Repeat exactly the line that contains "abbrev W16 := BitVec 16" and every line below it to the end of the material, omitting all others.

____ DATA SECTION

-- ==== Sys2Proof/Word.lean ====
section
/-! DEFINITION. The word and byte types of the block (names only; everything computed with them is in Machine/). -/

namespace Sys2Proof

abbrev Byte := BitVec 8
abbrev W12 := BitVec 12
abbrev W16 := BitVec 16
abbrev W32 := BitVec 32
abbrev W48 := BitVec 48
abbrev W64 := BitVec 64

/-- A byte with its slag mark (R105, R428). -/
abbrev SByte := Byte × Bool

end Sys2Proof
end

________

• OUTPUT OF THE EXERCISE:
abbrev W16 := BitVec 16
abbrev W32 := BitVec 32
abbrev W48 := BitVec 48
abbrev W64 := BitVec 64

/-- A byte with its slag mark (R105, R428). -/
abbrev SByte := Byte × Bool

end Sys2Proof
end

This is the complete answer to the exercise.